**Activity:**
Scan the lines below for the word "padZeros". Copy each line you find it in.

**Stored data:**
/-- A message of two blocks: SHA-384 of the 112-byte message of section 6. -/
theorem test_digest_112 : hashOf .sha384
    [0x61, 0x62, 0x63, 0x64, 0x65, 0x66, 0x67, 0x68, 0x62, 0x63, 0x64, 0x65, 0x66, 0x67, 0x68, 0x69,
     0x63, 0x64, 0x65, 0x66, 0x67, 0x68, 0x69, 0x6a, 0x64, 0x65, 0x66, 0x67, 0x68, 0x69, 0x6a, 0x6b,
     0x65, 0x66, 0x67, 0x68, 0x69, 0x6a, 0x6b, 0x6c, 0x66, 0x67, 0x68, 0x69, 0x6a, 0x6b, 0x6c, 0x6d,
     0x67, 0x68, 0x69, 0x6a, 0x6b, 0x6c, 0x6d, 0x6e, 0x68, 0x69, 0x6a, 0x6b, 0x6c, 0x6d, 0x6e, 0x6f,
     0x69, 0x6a, 0x6b, 0x6c, 0x6d, 0x6e, 0x6f, 0x70, 0x6a, 0x6b, 0x6c, 0x6d, 0x6e, 0x6f, 0x70, 0x71,
     0x6b, 0x6c, 0x6d, 0x6e, 0x6f, 0x70, 0x71, 0x72, 0x6c, 0x6d, 0x6e, 0x6f, 0x70, 0x71, 0x72, 0x73,
     0x6d, 0x6e, 0x6f, 0x70, 0x71, 0x72, 0x73, 0x74, 0x6e, 0x6f, 0x70, 0x71, 0x72, 0x73, 0x74, 0x75]
  = [0x09, 0x33, 0x0c, 0x33, 0xf7, 0x11, 0x47, 0xe8, 0x3d, 0x19, 0x2f, 0xc7, 0x82, 0xcd, 0x1b, 0x47,
     0x53, 0x11, 0x1b, 0x17, 0x3b, 0x3b, 0x05, 0xd2, 0x2f, 0xa0, 0x80, 0x86, 0xe3, 0xb0, 0xf7, 0x12,
     0xfc, 0xc7, 0xc7, 0x1a, 0x55, 0x7e, 0x2d, 0xb9, 0x66, 0xc3, 0xe9, 0xfa, 0x91, 0x74, 0x60, 0x39] := by decide +kernel

/-- V1 and V2, the source's own digests of the empty message. -/
theorem test_digests_empty : hashOf .sha256 [] =
    [0xe3, 0xb0, 0xc4, 0x42, 0x98, 0xfc, 0x1c, 0x14, 0x9a, 0xfb, 0xf4, 0xc8, 0x99, 0x6f, 0xb9, 0x24,
     0x27, 0xae, 0x41, 0xe4, 0x64, 0x9b, 0x93, 0x4c, 0xa4, 0x95, 0x99, 0x1b, 0x78, 0x52, 0xb8, 0x55]
    ∧ hashOf .sha1 [] =
    [0xda, 0x39, 0xa3, 0xee, 0x5e, 0x6b, 0x4b, 0x0d, 0x32, 0x55, 0xbf, 0xef, 0x95, 0x60, 0x18, 0x90,
     0xaf, 0xd8, 0x07, 0x09] := by decide +kernel

/-- The zero counts of section 7. -/
theorem test_pad_zeros : [0, 3, 55, 56, 63, 64, 119, 120].map (padZeros .sha1) = [55, 52, 0, 63, 56, 55, 0, 63]
    ∧ [0, 3, 111, 112, 127, 128].map (padZeros .sha384) = [111, 108, 0, 127, 112, 111] := by decide

/-- The padded "abc" block of section 7. -/
theorem test_pad_abc : pad .sha256 [0x61, 0x62, 0x63]
    = [0x61, 0x62, 0x63, 0x80] ++ List.replicate 52 0 ++ [0, 0, 0, 0, 0, 0, 0, 0x18] := by decide

/-! ## COMPRESS (sections 8 and 9) -/

/-- The start of P2's last step: SHA-1 bound, the state region holding its initial vector and the padded "abc"
block stored. -/
def abcState : State :=
  { boundAt 0x80000000 0x1000 0x1040 with
      mem := writeBytes (writeBytes [] 0x1000
        [0x01, 0x23, 0x45, 0x67, 0x89, 0xab, 0xcd, 0xef, 0xfe, 0xdc, 0xba, 0x98, 0x76, 0x54, 0x32, 0x10,
     0xf0, 0xe1, 0xd2, 0xc3]) 0x1040
        ([0x61, 0x62, 0x63, 0x80] ++ List.replicate 59 0 ++ [0x18]) }

/-- The end of P2: the memory image, and no register changed. -/
theorem test_compress_p2 : memOf (exec .compress abcState) 0x1000 20 = some
    [0x36, 0x3e, 0x99, 0xa9, 0x6a, 0x81, 0x06, 0x47, 0x71, 0x25, 0x3e, 0xba, 0x6c, 0xc2, 0x50, 0x78,
     0x9d, 0xd8, 0xd0, 0x9c]
    ∧ blkOf (exec .compress abcState) = some abcState.blk := by decide +kernel

/-- X23: an F1 binding on a region that holds a SHA-1 vector reads and writes 32 bytes. -/
theorem test_compress_x23 : memOf (exec .compress
    { boundAt 0x80000001 0x1000 0x1100 with
        mem := writeBytes (writeBytes [] 0x1000
          [0x01, 0x23, 0x45, 0x67, 0x89, 0xab, 0xcd, 0xef, 0xfe, 0xdc, 0xba, 0x98, 0x76, 0x54, 0x32, 0x10,
     0xf0, 0xe1, 0xd2, 0xc3]) 0x1100 [0x80] }) 0x1000 32 = some
    [0xfd, 0xd2, 0x24, 0xa6, 0xde, 0xd1, 0x31, 0xe6, 0x60, 0x99, 0x7e, 0xc5, 0xf9, 0x4f, 0xce, 0x24,
     0x68, 0x58, 0xdf, 0x98, 0xda, 0x45, 0x8b, 0xcc, 0x96, 0xb9, 0xa1, 0x6d, 0x10, 0x90, 0x05, 0x7f] := by decide +kernel

/-- X12 to X17, X19 and X20: STATUS, FCMD and FADDR, the registers otherwise as before. -/
theorem test_compress_faults :
    ([(at2 0 0, 0x401, 0), (boundAt 0x80000000 0x0FFF 0, 0x601, 0xFFF), (boundAt 0x80000000 0x1FED 0, 0x601, 0x1FED),
      (boundAt 0x80000000 0x1FEC 0x0800, 0x601, 0x800), (boundAt 0x80000000 0x0F00 0x2000, 0x601, 0xF00),
      (boundAt 0x80000000 0x1000 0x1010, 0x701, 0), (boundAt 0x80000002 0x1000 0x1F81, 0x601, 0x1F81),
      (boundAt 0x80000002 0x1000 0x1020, 0x701, 0)] : List (State × Word × Addr)).all (fun e =>
      decide (blkOf (exec .compress e.1) = some { e.1.blk with status := e.2.1, fcmd := 0x0000000B, faddr := e.2.2 })) = true := by
  decide +kernel

/-- X18 and X21: adjacent regions are legal. -/
theorem test_compress_adjacent :
    compressCheck (boundAt 0x80000000 0x1040 0x1000) = .run .F0
    ∧ compressCheck (boundAt 0x80000001 0x1000 0x1020) = .run .F1 := by decide +kernel

/-- The top-of-memory rule of section 8, all memory admitted but the window, which stands elsewhere. -/
theorem test_admit_top :
    State.admits { State.reset with admitted := [⟨0, 0xFFFFFFFFFFFFFFFF⟩] } 0xFFFFFFFFFFFFFFEC 20 = true
    ∧ State.admits { State.reset with admitted := [⟨0, 0xFFFFFFFFFFFFFFFF⟩] } 0xFFFFFFFFFFFFFFED 20 = false := by
  decide +kernel

/-- R51: a region that touches the window is not admitted, whatever the platform admits. -/
theorem test_admit_window :
    State.admits { State.reset with admitted := [⟨0, 0xFFFFFFFFFFFFFFFF⟩] } 0x3F 20 = false
    ∧ State.admits { State.reset with admitted := [⟨0, 0xFFFFFFFFFFFFFFFF⟩] } 0x40 20 = true := by decide +kernel

/-! ## The window, reset and the draws -/

/-- P5: STATUS reads as the fault, CMD reads as 0 (R25). -/
theorem test_read_registers :
    lastSeen (step { faultedState with host := [.read .w32 0x04] }) = some (.register .STATUS 0x00000401)
    ∧ lastSeen (step { faultedState with host := [.read .w32 0x20] }) = some (.register .FCMD 0x0000000B)
    ∧ lastSeen (step { faultedState with host := [.read .w32 0x00] }) = some (.register .CMD 0) := by decide +kernel

/-- P5: a command word to a faulted instance is discarded (R266). -/
theorem test_faulted_discards :
    blkOf (step { faultedState with host := [.write .w32 0x00 0x0000020A] }) = some faultedState.blk := by decide +kernel

/-- X6: a word of no row raises ILLEGAL_CMD and FCMD takes the whole word. -/
theorem test_illegal_word :
    blkOf (step { State.reset with host := [.write .w32 0x00 0x80000002] })
      = some { Block.atReset 0 with status := 0x00000101, fcmd := 0x80000002 } := by decide +kernel

/-- R88, R295: each half replaces its own 32 bits. -/
theorem test_address_halves :
    blkOf (step { at2 0x1111111122222222 0 with host := [.write .w32 0x14 0xAAAABBBB] })
      = some (at2 0xAAAABBBB22222222 0).blk
    ∧ blkOf (step { at2 0 0x1111111122222222 with host := [.write .w32 0x18 0xAAAABBBB] })
      = some (at2 0 0x11111111AAAABBBB).blk := by decide +kernel

/-- R290: reset clears a faulted instance. -/
theorem test_reset_event : blkOf (step { faultedState with host := [.reset 0x00] }) = some (Block.atReset 0) := by
  decide +kernel

/-- R38: a command reaches the instance whose window holds the address, and the other keeps its registers. -/
theorem test_second_instance :
    blkOf (step { State.reset with others := [Block.atReset 0x40], host := [.write .w32 0x40 0x0000020A] })
      = some { Block.atReset 0x40 with eng := 0x80000001, result := 1 } := by decide +kernel

/-- R298: a fault of any instance makes the run unsuccessful (log entry 22). -/
theorem test_successful : State.reset.successful = true
    ∧ State.successful { State.reset with others := [{ faultedState.blk with base := 0x40 }] } = false := by decide


/-! ## Witnesses: a case that meets the hypotheses of each statement -/

/-- A state whose next input is the given one, with two instances. -/
def asked (e : HostEvent) : State := { abcState with host := [e], others := [Block.atReset 0x40] }

/-- The same after the input is taken. -/
def taken : State := { abcState with host := [], others := [Block.atReset 0x40] }

/-- The same with the addressed instance faulted. -/
def faultedTaken : State := { taken with blk := faultedState.blk }

theorem reaches_of (s : State) (a : Addr) (off : Nat) (h1 : s.select a = some s) (h2 : s.blk.base.toNat % 64 = 0)
    (h3 : a.toNat = s.blk.base.toNat + off) : reaches s s a off := ⟨h1, h2, h3⟩

theorem test_witness_CommandAndWordAgree : decode 0x0000170A = .ok (.engref 7 1) ∧ encode (.engref 7 1) = 0x0000170A := by
  decide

**Solved problem:**
theorem test_pad_zeros : [0, 3, 55, 56, 63, 64, 119, 120].map (padZeros .sha1) = [55, 52, 0, 63, 56, 55, 0, 63]
    ∧ [0, 3, 111, 112, 127, 128].map (padZeros .sha384) = [111, 108, 0, 127, 112, 111] := by decide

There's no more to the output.